One part of the entries below is wanted: the lines from the one containing "exact made_inRange [] hp" through the one containing "Byte → Except". Write those out exactly and nothing else.

★ ★ ★ ★ ★ ★ ★

-- ==== Sys2Proof/Proofs/Accesses.lean ====
section
/-! PROOFS. The accesses of a step (20_memory.md sections 1 and 6): the list as fetch, resolver reads and data
access, the resolver as a function of the bytes it reads, then two steps from memories that agree on the reads. -/

namespace Sys2Proof.Machine

/-! ### The list of accesses in its parts -/

/-- The accesses of the resolver: the operand bytes, then the pointer bytes (R71 to R80). -/
def resolverAccesses (m : Memory) (mode : Mode) (pc1 : Word) (x : Byte) : List Access :=
  operandReads mode pc1 ++ pointerReads m mode pc1 x

/-- The accesses up to the first out of range (R135). -/
def made (cfg : Config) (l : List Access) : List Access := l.takeWhile fun c => inRange cfg c.addr

section
variable {cfg : Config} {e : OpcodeEntry} {s : State}

theorem entryAccesses_lda (hk : e.kind = .lda) :
    entryAccesses cfg e s = resolverAccesses s.mem e.mode s.pc s.x ++ dataAccess cfg .read e s := by
  simp only [entryAccesses, hk, resolverAccesses]

theorem entryAccesses_sta (hk : e.kind = .sta) :
    entryAccesses cfg e s = resolverAccesses s.mem e.mode s.pc s.x ++ dataAccess cfg .write e s := by
  simp only [entryAccesses, hk, resolverAccesses]

theorem entryAccesses_implied (hk : e.kind = .tax ∨ e.kind = .tay ∨ e.kind = .inx ∨ e.kind = .brk) :
    entryAccesses cfg e s = [] := by
  obtain hk | hk | hk | hk := hk <;> simp only [entryAccesses, hk]

theorem dataAccess_ok {access : Word → Access} {a : Word}
    (hr : resolve cfg s.mem e.mode s.pc s.x s.y = .ok a) : dataAccess cfg access e s = [access a] := by
  simp only [dataAccess, hr]

theorem dataAccess_error {access : Word → Access} {f : Fault}
    (hr : resolve cfg s.mem e.mode s.pc s.x s.y = .error f) : dataAccess cfg access e s = [] := by
  simp only [dataAccess, hr]

theorem made_nil : made cfg [] = [] := rfl

theorem made_inRange {c : Access} (l : List Access) (h : inRange cfg c.addr = true) :
    made cfg (c :: l) = c :: made cfg l := by
  simp only [made, List.takeWhile_cons, h, if_true]

theorem made_outOfRange {c : Access} (l : List Access) (h : inRange cfg c.addr = false) :
    made cfg (c :: l) = [] := by
  simp [made, h]

/-- An address is given only after every read of the resolver was in range. -/
theorem resolverAccesses_inRange {m : Memory} {mode : Mode} {pc1 ea : Word} {x y : Byte}
    (hr : resolve cfg m mode pc1 x y = .ok ea) :
    ∀ c ∈ resolverAccesses m mode pc1 x, inRange cfg c.addr = true := by
  obtain ⟨rfl, -⟩ | ⟨hm, hp⟩ | ⟨hm, hp, hq⟩ := resolve_ok hr
  · exact nofun
  · cases mode <;> cases hm
    all_goals simp [resolverAccesses, operandReads, pointerReads, Access.addr, hp]
  · cases mode <;> cases hm
    all_goals simpa [resolverAccesses, operandReads, pointerReads, Access.addr] using ⟨hp, hq⟩

/-- The data access comes after the resolver's reads, and only when none of them faulted. -/
theorem made_resolver_data (access : Word → Access) :
    made cfg (resolverAccesses s.mem e.mode s.pc s.x ++ dataAccess cfg access e s) =
      made cfg (resolverAccesses s.mem e.mode s.pc s.x) ++ made cfg (dataAccess cfg access e s) := by
  cases hr : resolve cfg s.mem e.mode s.pc s.x s.y with
  | error f => rw [dataAccess_error hr, made, made, made, List.append_nil]; simp
  | ok a =>
    have hin := resolverAccesses_inRange hr
    rw [made, made, List.takeWhile_append_of_pos hin, List.takeWhile_eq_self_iff.mpr hin]; rfl

theorem made_dataAccess (cfg : Config) (access : Word → Access) (e : OpcodeEntry) (s : State) :
    made cfg (dataAccess cfg access e s) = [] ∨ ∃ a, made cfg (dataAccess cfg access e s) = [access a] := by
  cases hr : resolve cfg s.mem e.mode s.pc s.x s.y with
  | error f => exact .inl (by rw [dataAccess_error hr]; rfl)
  | ok a =>
    rw [dataAccess_ok hr]
    cases ha : inRange cfg (access a).addr
    · exact .inl (made_outOfRange _ ha)
    · exact .inr ⟨a, made_inRange _ ha⟩

theorem mem_of_mem_made {l : List Access} {c : Access} (h : c ∈ made cfg l) : c ∈ l :=
  (List.takeWhile_sublist _).subset h

theorem write_not_mem_resolver (m : Memory) (mode : Mode) (pc1 : Word) (x : Byte) (a : Word) :
    Access.write a ∉ made cfg (resolverAccesses m mode pc1 x) :=
  fun h => resolver_never_writes mode pc1 m x a (mem_of_mem_made h)

theorem stepAccesses_idle (h : s.rs ≠ .running) : stepAccesses cfg s = [] := by
  cases hrs : s.rs with
  | running => exact absurd hrs h
  | ready | halted | faulted => simp only [stepAccesses, hrs]

theorem stepAccesses_fetchFault (h : s.rs = .running) (hp : inRange cfg s.pc = false) : stepAccesses cfg s = [] := by
  simp only [stepAccesses, h]
  exact made_outOfRange _ hp

theorem stepAccesses_unimplemented (h : s.rs = .running) (hp : inRange cfg s.pc = true)
    (hl : lookup cfg.registry (s.mem.read s.pc.toNat) = none) : stepAccesses cfg s = [.read s.pc] := by
  simp only [stepAccesses, h, hl]
  exact made_inRange [] hp

theorem FetchesEntry.stepAccesses_eq (h : FetchesEntry cfg s e) :
    stepAccesses cfg s = .read s.pc :: made cfg (entryAccesses cfg e (advance 1 s)) := by
  obtain ⟨hrun, hpc, hl⟩ := h
  exact stepAccesses_entry hrun hpc hl

end

/-! ### The resolver depends only on the bytes it reads -/

/-- Two memories hold the same byte wherever the accesses read. -/
def AgreesOnReads (l : List Access) (m m' : Memory) : Prop :=
  ∀ a, Access.read a ∈ l → m'.read a.toNat = m.read a.toNat

section
variable {cfg : Config} {m m' : Memory} {pc1 : Word}

theorem withByteOperand_congr {k k' : Byte → Except Fault Word}
    (h : inRange cfg pc1 = true → k' (m'.read pc1.toNat) = k (m.read pc1.toNat)) :
    withByteOperand cfg m' pc1 k' = withByteOperand cfg m pc1 k := by
  cases hp : inRange cfg pc1
  · rw [withByteOperand_outOfRange m' k' hp, withByteOperand_outOfRange m k hp]
  · rw [withByteOperand_inRange m' k' hp, withByteOperand_inRange m k hp, h hp]

theorem AgreesOnReads.tail {c : Access} {l : List Access} (h : AgreesOnReads (c :: l) m m') :
    AgreesOnReads l m m' := fun a ha => h a (List.mem_cons_of_mem c ha)

theorem AgreesOnReads.head {a : Word} {l : List Access} (h : AgreesOnReads (.read a :: l) m m') :
    m'.read a.toNat = m.read a.toNat := h a (List.mem_cons_self ..)

theorem withWordOperand_congr {k : Word → Except Fault Word}
    (h : AgreesOnReads (made cfg [.read pc1, .read (pc1 + 1)]) m m') :
    withWordOperand cfg m' pc1 k = withWordOperand cfg m pc1 k := by
  cases hp : inRange cfg pc1
  · rw [withWordOperand_outOfRange m' k hp, withWordOperand_outOfRange m k hp]
  · cases hq : inRange cfg (pc1 + 1)
    · rw [withWordOperand_secondOutOfRange m' k hp hq, withWordOperand_secondOutOfRange m k hp hq]
    · rw [made_inRange _ hp, made_inRange _ hq] at h
      rw [withWordOperand_inRange m' k hp hq, withWordOperand_inRange m k hp hq, h.head, h.tail.head]

theorem readPointer_congr {ptr : Byte} (hlo : m'.read ptr.toNat = m.read ptr.toNat)
    (hhi : m'.read (ptr + 1).toNat = m.read (ptr + 1).toNat) :
    readPointer cfg m' ptr = readPointer cfg m ptr := by
  rw [readPointer_eq, readPointer_eq, hlo, hhi]

/-- The three reads of a mode with a pointer, at the place `g` makes of the operand byte (R78, R79). -/
def pointerModeReads (m : Memory) (pc1 : Word) (g : Byte → Byte) : List Access :=
  [.read pc1, .read (zext16 (g (m.read pc1.toNat))), .read (zext16 (g (m.read pc1.toNat) + 1))]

★ ★ ★ ★ ★ ★ ★

• **Answer space**:
  exact made_inRange [] hp

theorem FetchesEntry.stepAccesses_eq (h : FetchesEntry cfg s e) :
    stepAccesses cfg s = .read s.pc :: made cfg (entryAccesses cfg e (advance 1 s)) := by
  obtain ⟨hrun, hpc, hl⟩ := h
  exact stepAccesses_entry hrun hpc hl

end

/-! ### The resolver depends only on the bytes it reads -/

/-- Two memories hold the same byte wherever the accesses read. -/
def AgreesOnReads (l : List Access) (m m' : Memory) : Prop :=
  ∀ a, Access.read a ∈ l → m'.read a.toNat = m.read a.toNat

section
variable {cfg : Config} {m m' : Memory} {pc1 : Word}

theorem withByteOperand_congr {k k' : Byte → Except Fault Word}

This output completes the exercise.